_What the exercise asks:_
Your output should be the lines of the data that follow, reproduced exactly from the first through the line bearing "exact (c.drawn rfl".
START Extracted entries
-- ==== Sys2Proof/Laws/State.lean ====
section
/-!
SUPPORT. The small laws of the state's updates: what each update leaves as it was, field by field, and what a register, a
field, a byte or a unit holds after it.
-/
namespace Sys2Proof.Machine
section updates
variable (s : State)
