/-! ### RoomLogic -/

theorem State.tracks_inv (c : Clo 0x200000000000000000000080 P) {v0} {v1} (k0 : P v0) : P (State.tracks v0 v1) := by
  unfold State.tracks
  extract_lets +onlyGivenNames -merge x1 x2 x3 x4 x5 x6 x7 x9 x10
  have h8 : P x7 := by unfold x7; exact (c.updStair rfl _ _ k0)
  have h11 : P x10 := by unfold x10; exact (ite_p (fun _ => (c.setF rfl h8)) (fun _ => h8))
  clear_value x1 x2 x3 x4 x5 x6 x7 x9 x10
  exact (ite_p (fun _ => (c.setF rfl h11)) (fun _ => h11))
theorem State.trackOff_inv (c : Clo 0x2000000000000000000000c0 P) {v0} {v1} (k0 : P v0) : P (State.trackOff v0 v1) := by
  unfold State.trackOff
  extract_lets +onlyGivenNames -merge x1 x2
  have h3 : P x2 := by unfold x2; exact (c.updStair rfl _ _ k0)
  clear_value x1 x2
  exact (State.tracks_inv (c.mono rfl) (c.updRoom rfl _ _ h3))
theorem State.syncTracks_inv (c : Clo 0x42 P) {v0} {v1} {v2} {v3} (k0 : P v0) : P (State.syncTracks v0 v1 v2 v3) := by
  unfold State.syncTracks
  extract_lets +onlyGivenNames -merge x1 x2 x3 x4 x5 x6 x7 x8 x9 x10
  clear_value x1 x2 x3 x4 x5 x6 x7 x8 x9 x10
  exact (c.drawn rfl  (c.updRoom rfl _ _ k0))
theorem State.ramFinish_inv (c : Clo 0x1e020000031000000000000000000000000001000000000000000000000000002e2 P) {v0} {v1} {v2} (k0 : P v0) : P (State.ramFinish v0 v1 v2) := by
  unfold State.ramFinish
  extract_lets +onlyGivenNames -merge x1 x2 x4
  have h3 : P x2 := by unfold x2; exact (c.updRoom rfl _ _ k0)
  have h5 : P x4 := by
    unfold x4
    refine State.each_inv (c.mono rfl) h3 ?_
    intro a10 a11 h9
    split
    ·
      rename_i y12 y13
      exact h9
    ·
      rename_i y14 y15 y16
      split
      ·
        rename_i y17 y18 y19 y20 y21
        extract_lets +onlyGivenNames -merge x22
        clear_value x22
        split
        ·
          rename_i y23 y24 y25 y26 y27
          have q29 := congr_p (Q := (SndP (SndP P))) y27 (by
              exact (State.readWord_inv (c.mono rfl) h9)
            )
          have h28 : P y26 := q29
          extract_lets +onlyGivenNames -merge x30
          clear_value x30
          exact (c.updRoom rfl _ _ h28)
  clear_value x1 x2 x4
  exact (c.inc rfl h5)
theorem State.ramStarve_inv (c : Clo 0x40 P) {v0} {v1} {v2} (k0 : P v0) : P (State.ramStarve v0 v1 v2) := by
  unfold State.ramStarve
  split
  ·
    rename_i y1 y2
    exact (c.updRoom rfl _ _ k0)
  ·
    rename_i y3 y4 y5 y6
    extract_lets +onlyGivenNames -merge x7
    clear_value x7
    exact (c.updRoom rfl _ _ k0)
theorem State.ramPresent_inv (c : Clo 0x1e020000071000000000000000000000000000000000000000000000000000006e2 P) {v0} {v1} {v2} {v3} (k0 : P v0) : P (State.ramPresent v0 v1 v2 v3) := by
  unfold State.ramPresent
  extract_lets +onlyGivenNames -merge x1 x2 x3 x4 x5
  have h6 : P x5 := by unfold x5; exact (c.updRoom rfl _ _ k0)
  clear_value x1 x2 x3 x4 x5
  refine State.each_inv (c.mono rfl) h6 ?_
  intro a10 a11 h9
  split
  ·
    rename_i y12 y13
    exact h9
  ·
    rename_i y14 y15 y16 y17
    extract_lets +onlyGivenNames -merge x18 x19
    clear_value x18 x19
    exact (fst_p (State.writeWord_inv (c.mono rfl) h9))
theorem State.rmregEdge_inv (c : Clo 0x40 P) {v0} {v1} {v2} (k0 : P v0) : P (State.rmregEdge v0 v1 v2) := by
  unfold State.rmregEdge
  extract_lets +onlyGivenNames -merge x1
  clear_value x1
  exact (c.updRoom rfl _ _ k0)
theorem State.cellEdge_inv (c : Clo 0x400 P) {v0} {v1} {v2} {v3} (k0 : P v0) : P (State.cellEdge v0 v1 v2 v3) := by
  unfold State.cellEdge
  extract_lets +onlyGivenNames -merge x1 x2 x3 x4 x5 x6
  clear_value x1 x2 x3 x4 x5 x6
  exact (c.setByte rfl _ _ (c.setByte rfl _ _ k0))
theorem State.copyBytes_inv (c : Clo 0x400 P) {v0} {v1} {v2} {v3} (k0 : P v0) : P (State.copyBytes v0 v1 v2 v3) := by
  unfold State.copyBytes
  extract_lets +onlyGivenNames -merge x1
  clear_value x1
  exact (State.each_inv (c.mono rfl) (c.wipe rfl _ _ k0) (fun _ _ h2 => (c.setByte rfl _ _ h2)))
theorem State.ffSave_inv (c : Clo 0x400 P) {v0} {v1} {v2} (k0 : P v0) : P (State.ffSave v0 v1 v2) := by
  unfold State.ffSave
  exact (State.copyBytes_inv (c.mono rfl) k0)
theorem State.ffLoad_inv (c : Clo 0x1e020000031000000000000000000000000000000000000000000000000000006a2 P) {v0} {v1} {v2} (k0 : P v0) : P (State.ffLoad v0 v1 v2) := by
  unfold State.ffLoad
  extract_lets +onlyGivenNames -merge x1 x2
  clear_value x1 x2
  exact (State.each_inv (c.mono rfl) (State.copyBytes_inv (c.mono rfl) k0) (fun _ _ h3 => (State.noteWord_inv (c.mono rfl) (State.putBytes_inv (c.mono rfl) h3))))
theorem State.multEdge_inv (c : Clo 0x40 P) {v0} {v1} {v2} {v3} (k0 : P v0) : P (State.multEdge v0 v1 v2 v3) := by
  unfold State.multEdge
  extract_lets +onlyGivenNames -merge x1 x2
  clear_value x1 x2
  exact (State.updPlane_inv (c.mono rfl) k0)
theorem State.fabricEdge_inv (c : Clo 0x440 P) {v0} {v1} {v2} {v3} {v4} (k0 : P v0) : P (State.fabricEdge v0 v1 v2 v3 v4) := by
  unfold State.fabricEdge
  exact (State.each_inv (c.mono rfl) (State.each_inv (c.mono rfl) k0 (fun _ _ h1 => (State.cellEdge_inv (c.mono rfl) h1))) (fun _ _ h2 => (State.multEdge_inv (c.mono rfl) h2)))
END Extracted entries
_Exercise answer:_
-- ==== Sys2Proof/Laws/State.lean ====
section
/-!
SUPPORT. The small laws of the state's updates: what each update leaves as it was, field by field, and what a register, a
field, a byte or a unit holds after it.
-/
namespace Sys2Proof.Machine
section updates
variable (s : State)
/-! ### RoomLogic -/

theorem State.tracks_inv (c : Clo 0x200000000000000000000080 P) {v0} {v1} (k0 : P v0) : P (State.tracks v0 v1) := by
  unfold State.tracks
  extract_lets +onlyGivenNames -merge x1 x2 x3 x4 x5 x6 x7 x9 x10
  have h8 : P x7 := by unfold x7; exact (c.updStair rfl _ _ k0)
  have h11 : P x10 := by unfold x10; exact (ite_p (fun _ => (c.setF rfl h8)) (fun _ => h8))
  clear_value x1 x2 x3 x4 x5 x6 x7 x9 x10
  exact (ite_p (fun _ => (c.setF rfl h11)) (fun _ => h11))
theorem State.trackOff_inv (c : Clo 0x2000000000000000000000c0 P) {v0} {v1} (k0 : P v0) : P (State.trackOff v0 v1) := by
  unfold State.trackOff
  extract_lets +onlyGivenNames -merge x1 x2
  have h3 : P x2 := by unfold x2; exact (c.updStair rfl _ _ k0)
  clear_value x1 x2
  exact (State.tracks_inv (c.mono rfl) (c.updRoom rfl _ _ h3))
theorem State.syncTracks_inv (c : Clo 0x42 P) {v0} {v1} {v2} {v3} (k0 : P v0) : P (State.syncTracks v0 v1 v2 v3) := by
  unfold State.syncTracks
  extract_lets +onlyGivenNames -merge x1 x2 x3 x4 x5 x6 x7 x8 x9 x10
  clear_value x1 x2 x3 x4 x5 x6 x7 x8 x9 x10
  exact (c.drawn rfl  (c.updRoom rfl _ _ k0))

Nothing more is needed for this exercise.